Cheney and his wife share a laugh over Kerry's tan:

not everyone can be as naturally sexy as me, cheney

Meanwhile, in a metaphorical land far far away, real issues grow atrophied and bored, waiting to be discussed.

where everybody knows your name

The Sports Guy kicks it at Sonny McLean's.

Inevitable, but awesome nonethless. Way better than the pub's appearance on The Bachelor last year. They're still trying to clean all that Trish-skank off the air hockey table.

September 28, 2004

who is the effing muffin man?

The one bright spot for me on Tuesday and Thursday mornings is that those days are muffin days. Muffins, yeah! They break up the monotony of the OftenHardByTheTimeIArriveToWork Bagels, which we get on every other day. We used to get the OHBTTIATW Bagels everyday until we staged a corporate coup and won the two days of muffin heaven.

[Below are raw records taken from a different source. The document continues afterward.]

theorem Port.owedOk_iff {po : Port} {d : Dir} : po.owedOk d = true ↔ po.owed d < po.config.limit d := by
  cases d <;> simp [Port.owedOk, Port.owed, PortConfig.limit]

theorem Port.owed_congr {a b : Port} (hr : a.owedReads = b.owedReads) (hw : a.owedWrites = b.owedWrites) (d : Dir) :
    a.owed d = b.owed d := by
  cases d
  · exact hr
  · exact hw

theorem Port.owed_withQueue (po : Port) (q : List Entry) (d : Dir) : Port.owed { po with queue := q } d = po.owed d :=
  Port.owed_congr rfl rfl d

theorem Port.owed_owe (po : Port) (d d' : Dir) : (po.owe d).owed d' = po.owed d' + if d = d' then 1 else 0 := by
  cases d <;> cases d' <;> rfl

theorem Port.owed_unowe (po : Port) (d d' : Dir) : (po.unowe d).owed d' = po.owed d' - if d = d' then 1 else 0 := by
  cases d <;> cases d' <;> rfl

theorem Port.owed_portReset (po : Port) (w : Bool) (d : Dir) : (po.portReset w).owed d = 0 := by cases d <;> rfl

theorem Port.owed_fullReset (po : Port) (p : PortId) (w : Bool) (d : Dir) : (po.fullReset p w).owed d = 0 := by
  cases d <;> rfl

theorem Port.owed_answer (po : Port) (t : Tag) (st : DoneStatus) (d d' : Dir) :
    (((po.done t st).unowe d).countDone st).owed d' = po.owed d' - if d = d' then 1 else 0 := by
  rw [Port.owed_congr (b := (po.done t st).unowe d) (by simp) (by simp), Port.owed_unowe]
  rfl

/-- An answer lowers the owed count of its port and kind by 1 (R122). -/
theorem State.owed_answerSlot (s : State) (sl : Slot) (st : DoneStatus) (p : PortId) (d : Dir) :
    ((s.answerSlot sl st).ports.row p).owed d = (s.ports.row p).owed d - if sl.port = p ∧ sl.dir = d then 1 else 0 := by
  by_cases hp : p = sl.port
  · subst hp
    simp [Port.owed_answer]
  · simp [hp, Ne.symm hp]

/-! ### The slots that owe -/

/-- The slot owes port `p` an answer of kind `d` (R65). -/
def Slot.owesTo (sl : Slot) (p : PortId) (d : Dir) : Bool := sl.owes && sl.port == p && sl.dir == d

theorem Slot.owesTo_of_silent {sl : Slot} (h : sl.owes = false) (p : PortId) (d : Dir) : sl.owesTo p d = false := by
  simp [Slot.owesTo, h]

theorem Slot.owesTo_iff_of_owes {sl : Slot} (h : sl.owes = true) (p : PortId) (d : Dir) :
    sl.owesTo p d = true ↔ sl.port = p ∧ sl.dir = d := by
  simp [Slot.owesTo, h]

theorem Slot.owesTo_congr {a b : Slot} (ho : a.owes = b.owes) (hp : a.port = b.port) (hd : a.dir = b.dir) (p : PortId)
    (d : Dir) : a.owesTo p d = b.owesTo p d := by
  simp [Slot.owesTo, ho, hp, hd]

/-- A port reset detaches the port's slots, which owe nothing more, and leaves the others (R83). -/
theorem Slot.owesTo_portReset (sl : Slot) (p q : PortId) (d : Dir) :
    (sl.portReset p).owesTo q d = (q != p && sl.owesTo q d) := by
  unfold Slot.portReset
  split
  · next hb =>
    simp only [Bool.and_eq_true, beq_iff_eq] at hb
    obtain ⟨-, rfl⟩ := hb
    rw [Slot.owesTo_of_silent (by simp [Slot.owes])]
    by_cases hq : q = sl.port
    · simp [hq]
    · simp [Slot.owesTo, Ne.symm hq]
  · next hb =>
    by_cases hq : q = p
    · subst hq
      cases hbusy : sl.busy with
      | false => simp [Slot.owesTo_of_silent (Slot.owes_free hbusy)]
      | true =>
        have hne : sl.port ≠ q := by simpa [hbusy] using hb
        simp [Slot.owesTo, hne]
    · simp [hq]

/-- A reply that neither orphans nor frees a slot leaves it owing what it owed (R65). -/
theorem Slot.owes_progress {sl : Slot} {st : SlotState} {rc : Tab 16 Bool} {po : Bool} (hb : sl.busy = true) (hf : st ≠ .free)
    (ho : st = .orphaned ↔ sl.state = .orphaned) :
    Slot.owes { sl with state := st, received := rc, poisoned := po } = sl.owes := by
  have hst : (st != .orphaned) = (sl.state != .orphaned) := by
    rw [Bool.eq_iff_iff, bne_iff_ne, bne_iff_ne]
    exact not_congr ho
  rw [Slot.owes_of_busy (sl := { sl with state := st, received := rc, poisoned := po }) hf,
    Slot.owes_of_busy (by simpa [Slot.busy] using hb), hst]

theorem Slot.dir_tick (sl : Slot) (t : SlotTiming) : (sl.tick t).dir = sl.dir := by
  unfold Slot.tick
  split <;> rfl

theorem State.owedSlots_congr {s t : State} {p : PortId} {d : Dir}
    (h : ∀ i, (t.slots.row i).owesTo p d = (s.slots.row i).owesTo p d) : t.owedSlots p d = s.owedSlots p d :=
  Tab.count_congr _ _ _ _ h

theorem State.owedSlots_eq_zero {s : State} {p : PortId} {d : Dir} (h : ∀ i, (s.slots.row i).owesTo p d = false) :
    s.owedSlots p d = 0 := by
  unfold State.owedSlots
  rw [List.length_eq_zero_iff, List.filter_eq_nil_iff]
  intro sl hm
  obtain ⟨i, rfl⟩ := (Tab.mem_toList _ _).mp hm
  exact Bool.eq_false_iff.mp (h i)

/-- The number of slots that owe, after one slot is replaced. -/
theorem State.owedSlots_setSlot (s : State) (i : SlotId) (x : Slot) (p : PortId) (d : Dir) :
    (s.setSlot i x).owedSlots p d + (if (s.slots.row i).owesTo p d then 1 else 0)
      = s.owedSlots p d + (if x.owesTo p d then 1 else 0) :=
  Tab.count_setRow s.slots i x (·.owesTo p d)

/-! ### Counts and slots together (R122) -/

theorem owedSound_iff {s : State} : OwedSound s ↔ ∀ p d, (s.ports.row p).owed d = s.owedSlots p d where
  mp h p d := match d with
    | .read => (h p).1
    | .write => (h p).2
  mpr h p := ⟨h p .read, h p .write⟩

/-- The same counts over slots that owe the same. -/
theorem OwedSound.of_same {s t : State} (h : OwedSound s) (hc : ∀ p d, (t.ports.row p).owed d = (s.ports.row p).owed d)
    (ho : ∀ p d i, (t.slots.row i).owesTo p d = (s.slots.row i).owesTo p d) : OwedSound t :=
  owedSound_iff.mpr fun p d => by rw [hc, State.owedSlots_congr (ho p d), owedSound_iff.mp h]

theorem OwedSound.of_tables {s t : State} (h : OwedSound s) (hp : t.ports = s.ports) (hs : t.slots = s.slots) : OwedSound t :=
  h.of_same (fun _ _ => by rw [hp]) (fun _ _ _ => by rw [hs])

So anyway, I was really looking forward to having one of those delicious muffins. Especially, the one with the little yummy chocolate chips inside. I enter the kitchen mouth all watery and then SHOCK, HORROR, AGHASTISHNESS!!!!!!

Someone had actually taken it upon themselves to cut off the top of the only chocolate chip muffin left. They cut the fucking head off and left the body! Can you believe that shit? This is some muffin hostage holding office kitchen insurgent shit. I felt like screaming, "You moved the headstones, but you didn't move the bodies! Why! Why! Why!" (Thank you Craig T. Nelson.)

Yeah, yeah. I know. Just eat another kind of muffin, right? NO, FUCK THAT! The other two muffins left were the retarded ones with pecans and poppy seeds. Who the hell wants to eat pecans and poppy seeds first thing in the muthafuckin morning? Maybe birds and squirrels do, but I sure as hell don't. I don't know who the culprit was, but I made sure to say how ghetto cutting off the top of the muffin was. And then I ate the muffin torso and went about my day.

[ed. note: top o' the muffin to you, chino!]

sweet jesus

IS ANYONE ACTUALLY VOTING FOR BUSH?! WHO ARE YOU PEOPLE?! ARGH!!!

In honor of this intellectually vacant moment of emotional honesty, I would like to announce the addition of 1115.org to the blogroll...because I just can't bring myself to blog politics on a regular basis, and even if I did, it wouldn't be anywhere near as good.

lucky bastard

John Corbett pulls a Ricky Williams, decides to retire while his tresses are still long and gleaming

"Acting--I'll tell you this--here's how boring acting is: The longest that you get to do it, the longest, is about 90 seconds between 'action' and 'cut'. I mean, for them to roll tape for 90 seconds, that's a long take, and that's about the max that you get to get your jollies off and do a scene. And then, just as you're getting warmed up, it's, 'Cut, huh, we'll see you in about a half hour. We've got to move the camera around, okay, great. We'll see you in two hours.' And I can't do that any more...at a regular job I would have to work nine or 10 years to make what I can in seven weeks...You're asked to come in for five or six weeks and they will literally give you wheelbarrows full of money...Now I've saved up enough of that cash, not to brag, but I've saved up enough that I don't have to do this anymore. So I'm going to do something I really enjoy now...Country music."

And here you were, foolishly hoping that Hollywood success was based on who "wants it more."